/-- Entries that show a part of the state, by their keys; none for the others. -/
def shownVal (s : State) (k : MgSess) (index sub : Nat) : Option OdVal :=
  let sel (i u : Nat) : Nat := selValue k i u
  let h := s.health
  let p := index % 16
  match index, sub with
  | 0x1000, 1 => some (.oct (ascii "Moaruton Devices"))
  | 0x1000, 2 => some (.oct (ascii "AX9640"))
  | 0x1000, 3 => some (.oct (ascii "B0"))
  | 0x1000, 6 => some (.oct (serialBytes s))
  | 0x1000, 7 => some (.oct (Config.fixedOctets 0x1000 7))
  | 0x1000, 9 => some (nv odKeys.length)
  | 0x1040, 2 => some (nv s.mgmt.principals.length)
  | 0x1101, 1 => some (nv (s.mgmt.sess.filter (fun e => e.2.txn.isSome)).length)
  | 0x1101, 2 => some (nv s.mgmt.cgen)
  | 0x1101, 3 => some (nv s.mgmt.tCommit)
  | 0x1101, 6 => some (nv s.mgmt.lost)
  | 0x1103, 1 => some (.oct ((s.mgmt.log.take 32).map CommitRec.bytes).flatten)
  | 0x2000, 2 => some (nv (tget 0 h.railNow (sel 0x2000 1)))
  | 0x2000, 3 => some (nv (tget 0 h.railMin (sel 0x2000 1)))
  | 0x2000, 4 => some (nv (tget 0 h.railMax (sel 0x2000 1)))
  | 0x2010, 1 => some (nv h.battMv)
  | 0x2010, 2 => some (nv h.battRes)
  | 0x2010, 3 => some (nv h.battTest)
  | 0x2010, 5 => some (nv (sat32 (h.charge / 10000)))
  | 0x2010, 7 => some (nv (daysLeft s))
  | 0x2020, 1 => some (.num (hottest s 0 16))
  | 0x2020, 2 => some (.num (hottest s 16 4))
  | 0x2020, 3 => some (.oct ((List.range 20).map (fun i => intBytes 2 (tget 0 h.temps i))).flatten)
  | 0x2030, 1 => some (nv (b2n s.noiseJitterBad))
  | 0x2030, 2 => some (nv (b2n s.noiseLatchBad))
  | 0x2104, u => some (nv (Config.latencies u))
  | 0x2118, u => pairVal s (b2n s.pcie.up) (b2n s.pcie.mgmtUp) u s.pcie.divergeSince
  | 0x2119, 1 => some (nv s.pcie.speed)
  | 0x2119, 2 => some (nv s.pcie.width)
  | 0x2120, 1 => some (nv s.ddr.cap)
  | 0x2120, 2 => some (nv (ddrUsable s))
  | 0x2122, 1 => some (.oct (tget [] h.ddrDevices (sel 0x2121 1)))
  | 0x4002, 1 => some (nv (rateSum s))
  | 0x4002, 2 => some (nv (depthSum s))
  | 0x4002, 5 => some (nv (wMax s))
  | 0x4010, 1 => some (.oct (s.qm.records.map QueueRecord.bytes).flatten)
  | 0x4010, 3 => some (.oct (descriptorBytes s (sel 0x4010 2)))
  | 0x4030, 3 => some (.oct (admissionBytes s (sel 0x4030 2)))
  | 0x4120, 4 => some (nv s.svc.tryEntries)
  | 0x4122, 1 => some (nv s.svc.images.length)
  | 0x4123, 1 => some (nv s.svc.models.length)
  | 0x4123, 2 => some (nv ((s.svc.models.filter (fun e => e.2.c0Claim)).map (fun e => e.2.bodyBytes)).sum)
  | 0x5000, 1 => some (nv (ksState s))
  | 0x5001, 1 => some (nv (s.ks.slots.filter (fun e => e.2.state != .unassigned)).length)
  | 0x5001, 2 => some (nv (s.ks.slots.filter (fun e => e.2.state = .active || e.2.state = .blocked)).length)
  | 0x5001, 3 => some (nv (s.ks.tenants.filter (fun e => e.2.state = .active || e.2.state = .suspended)).length)
  | 0x5002, 2 => some (nv (s.ks.slots.filter (fun e => e.2.pinned)).length)
  | 0x5002, 3 => some (nv (s.ks.slots.filter (fun e => e.2.pinned && resident s e.1)).length)
  | 0x5006, 3 => some (.oct (slotBytes s (sel 0x5006 2)))
  | 0x5008, 1 => some (nv (match s.ks.anchor with | some a => a.gen | none => 0))
  | 0x500A, 1 => some (.oct (padTo 8 s.ks.mkid))
  | 0x500A, 2 => some (nv s.ks.mkgen)
  | 0x6002, 3 => some (nv (ceilDiv (diameterPs s) 1000))
  | 0x6002, 4 => some (nv (topoParts s))
  | 0x6004, 2 => some (nv s.frz.timeMaster)
  | 0x6004, 3 => some (.num s.frz.timeOffset)
  | 0x6004, 4 => some (nv s.frz.timeState.code)
  | 0x6005, 4 => some (nv (s.mgmt.domain.filter (fun e => e.2.state = 1)).length)
  | 0x7000, 1 => some (nv (levelHeld s))
  | 0x7000, 2 => some (.oct (alarmBits s (fun a => a.state = .active)))
  | 0x7000, 3 => some (.oct (alarmBits s (fun a => a.state = .held)))
  | 0x700A, u => some (nv (tget 0 s.arm.trained (u - 1)))
  | 0x7011, 1 => some (.oct ((List.range 32).map (fun g => leBytes 4 (tget 0 s.arm.lastR g))).flatten)
  | 0x7011, 2 => some (.oct ((List.range 32).map (fun g => leBytes 4 (tget 0 s.arm.lastC g))).flatten)
  | 0x7100, 1 => some (nv s.pat.headSeq)
  | 0x7100, 2 => some (nv (oldestSeq s))
  | 0x7100, 3 => some (nv (freeEntries s))
  | 0x7100, 4 => some (nv (freeBlocks s))
  | 0x7101, 2 => some (.oct ((entriesFrom s (sel 0x7101 1)).map Entry.bytes).flatten)
  | 0x7101, 3 => some (.oct (blockHeaderOf s (sel 0x7101 1)))
  | 0x7112, 2 => some (nv s.pat.lastAck)
  | 0x7113, 1 => some (.oct (pkPublic 0x21 (patinaMldsa s)))
  | 0x7113, 2 => some (.oct (pkPublic 2 (patinaEcdsa s)))
  | 0x7113, 3 => some (.oct (Config.fixedOctets 0x7113 3))
  | 0x7114, 3 => some (nv s.cards.sd.ackRefused)
  | 0x8000, 2 => some (nv s.flash.retired)
  | 0x8000, 3 => some (nv s.flash.spares.length)
  | 0x8000, 4 => some (nv (s.flash.blocks.foldl (fun m e => Nat.max m e.2.erases) 0))
  | 0x8000, 6 => some (.oct (blockBytes s (sel 0x8000 5)))
  | 0x8000, 7 => some (nv (commitsLeft s))
  | 0x8001, 1 => some (nv s.life.state.code)
  | 0x8001, 2 => some (nv (s.life.fuses.reinit.filter (fun t => decide (t < 2))).length)
  | 0x8001, 3 => some (nv (b2n s.life.unlocked))
  | 0x8001, 4 => some (.oct (alarmBits s (fun a => a.aside)))
  | 0x8002, 1 => some (.oct (padTo 64 s.life.bootRecord))
  | 0x8002, 2 => some (nv s.life.result)
  | 0x8020, 2 => some (.oct (bankBytes s.life.bankA ++ bankBytes s.life.bankB))
  | 0x8020, 5 => some (nv s.life.act)
  | 0x8021, 1 => some (nv s.life.fuses.rollback)
  | 0x8100, 1 => some (nv s.cards.sd.state.code)
  | 0x8100, 2 => some (.oct (padTo 16 s.cards.sd.cid))
  | 0x8100, 3 => some (.oct (padTo 16 s.cards.sd.csd))
  | 0x8100, 4 => some (.oct (padTo 8 s.cards.sd.scr))
  | 0x8100, 5 => some (nv s.cards.sd.ocr)
  | 0x8100, 6 => some (nv s.cards.sd.mode)
  | 0x8100, 7 => some (nv s.cards.sd.width)
  | 0x8100, 8 => some (nv (match s.cards.sd.card with | some c => b2n c.perm + 2 * b2n c.tmp | none => 0))
  | 0x8102, 5 => some (.oct (padTo 16 s.cards.sd.outcome))
  | 0x8103, 1 => some (.oct (volumeBytes s))
  | 0x8111, 1 => some (.oct s.cards.param)
  | 0x8112, 1 => some (.oct (rosterBytes s))
  | 0x9000, 1 => some (nv (partState s % 256))
  | 0x9000, 2 => some (nv (b2n (decide (serviceCount s < 8))))
  | 0x9000, 3 => some (nv (serviceCount s))
  | 0x9000, 4 => some (nv (healthyCount s))
  | 0x9001, 2 => some (nv k.lastCleared)
  | 0x9001, 3 => some (.oct (h.saturated.map (fun e => leBytes 2 (e / 256) ++ leBytes 1 (e % 256) ++ [0])).flatten)
  | 0x9002, 3 => some (nv (if s.rest.channel < 9 then s.rest.channel else 0xFF))
  | 0x9002, 4 => some (nv (s.rest.start + s.rest.period * 1000000000))
  | 0x9002, 8 => some (nv h.sharedPassEnd)
  | 0x9004, 2 => some (.oct (match h.ring[sel 0x9004 1]? with | some r => r.bytes | none => zeros 16))
  | 0x9005, 1 => some (nv h.unavailable)
  | 0x9005, 2 => some (nv h.unavailableSinceClear)
  | 0x9005, 3 => some (.oct ((List.range 6).map (fun i => leBytes 8 (tget 0 h.stateMs (i + 1)))).flatten)
  | 0x9010, 3 => some (nv (eventsInWindow s (sel 0x9010 1) (sel 0x9010 2)))
  | 0x9010, 4 => some (nv (s.faultUnit (sel 0x9010 1) (sel 0x9010 2)).transients)
  | 0x9010, 5 => some (nv (s.faultUnit (sel 0x9010 1) (sel 0x9010 2)).lasting)
  | 0x9010, 6 => some (nv (s.faultUnit (sel 0x9010 1) (sel 0x9010 2)).lastTime)
  | 0x9063, 8 => some (.oct (padTo 32 s.lockup))
  | 0x9064, 2 => some (nv (s.count 0x9064 2 0))
  | 0x9053, 3 => some (nv (s.count 0x9053 3 0))
  | 0x9053, 4 => some (nv (s.count 0x9053 4 0))
  | 0x9065, 0xC => some (nv (s.ddr.spareUsed.map (fun e => e.2)).sum)
  | 0x9065, 0xD => some (nv s.mpe.poison.length)
  | 0x9066, 3 => some (.oct (leBytes 16 (s.acl.log.headD 0).toNat))
  | 0x9073, 1 => some (nv s.cards.cer.state.code)
  | 0x9073, 2 => some (nv s.cards.cer.result)
  | 0x9073, 3 => some (nv s.cards.cer.approvals.length)
  | 0x9073, 4 => some (.oct (leBytes 8 s.cards.cer.cnum ++ padTo 48 s.cards.cer.cd))
  | 0x9073, 5 => some (.oct (leBytes 3 s.cards.cer.kcv ++ zeros 5))
  | _, _ =>
    if 0x3000 ≤ index && index < 0x3900 then chanVal s (index / 256 - 0x30) (index % 256) sub
    else if 0x2100 ≤ index && index < 0x2104 then
      (match sub with
       | 1 => some (nv (s.port p).mode)
       | 2 => some (.oct (padTo 8 (s.port p).abilities))
       | 3 => some (nv (s.port p).fecCorrected)
       | 4 => some (nv (s.port p).fecUncorrected)
       | _ => none)
    else if 0x2110 ≤ index && index < 0x2114 then pairVal s (b2n (s.port p).up) (b2n (s.port p).mgmtUp) sub (s.port p).divergeSince
    else if 0x2140 ≤ index && index < 0x2143 then
      (match sub with
       | 1 => some (nv (s.frzPort p).delay)
       | 2 => some (nv ((s.frzPort p).delay * s.cfg index 3 * 299792458 / (10 ^ 13)))
       | 4 => some (.oct (padTo 4 (s.frzPort p).loss))
       | 5 => some (.oct (padTo 64 (s.frzPort p).cap))
       | 6 => some (.num (s.frzPort p).offset)
       | _ => none)
    else if 0x6010 ≤ index && index < 0x6013 then
      (match sub with
       | 6 => some (nv (s.frzPort p).join)
       | 7 => some (nv (partnerAddr (s.frzPort p)))
       | 8 => some (nv (partnerPort (s.frzPort p)))
       | 9 => none
       | _ => pairVal s (s.frzPort p).state.code (s.frzPort p).mgmt.code sub (s.frzPort p).divergeSince)
    else if 0x7040 ≤ index && index < 0x7065 then
      (let a := index - 0x7040
       match sub with
       | 1 => some (nv (alarmLevel s a))
       | 2 => some (nv (alarmFlags s a))
       | 3 => some (nv (s.alarm a).state.code)
       | _ => none)
    else if 0x8108 ≤ index && index < 0x810A then
      (let o := officerSlot s (index - 0x8108)
       match sub with
       | 1 => some (nv o.state.code)
       | 2 => some (.oct o.atr)
       | 3 => some (nv (b2n o.t1 + 4 * b2n o.classA))
       | _ => some (nv o.officer))
    else none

# # # # #

Directions:
Begin with the line above that has "(.oct (volumeBytes s))" and continue through the line that has "some (nv k.lastCleared)", setting each one down exactly. Stop there.

Written solution:
  | 0x8103, 1 => some (.oct (volumeBytes s))
  | 0x8111, 1 => some (.oct s.cards.param)
  | 0x8112, 1 => some (.oct (rosterBytes s))
  | 0x9000, 1 => some (nv (partState s % 256))
  | 0x9000, 2 => some (nv (b2n (decide (serviceCount s < 8))))
  | 0x9000, 3 => some (nv (serviceCount s))
  | 0x9000, 4 => some (nv (healthyCount s))
  | 0x9001, 2 => some (nv k.lastCleared)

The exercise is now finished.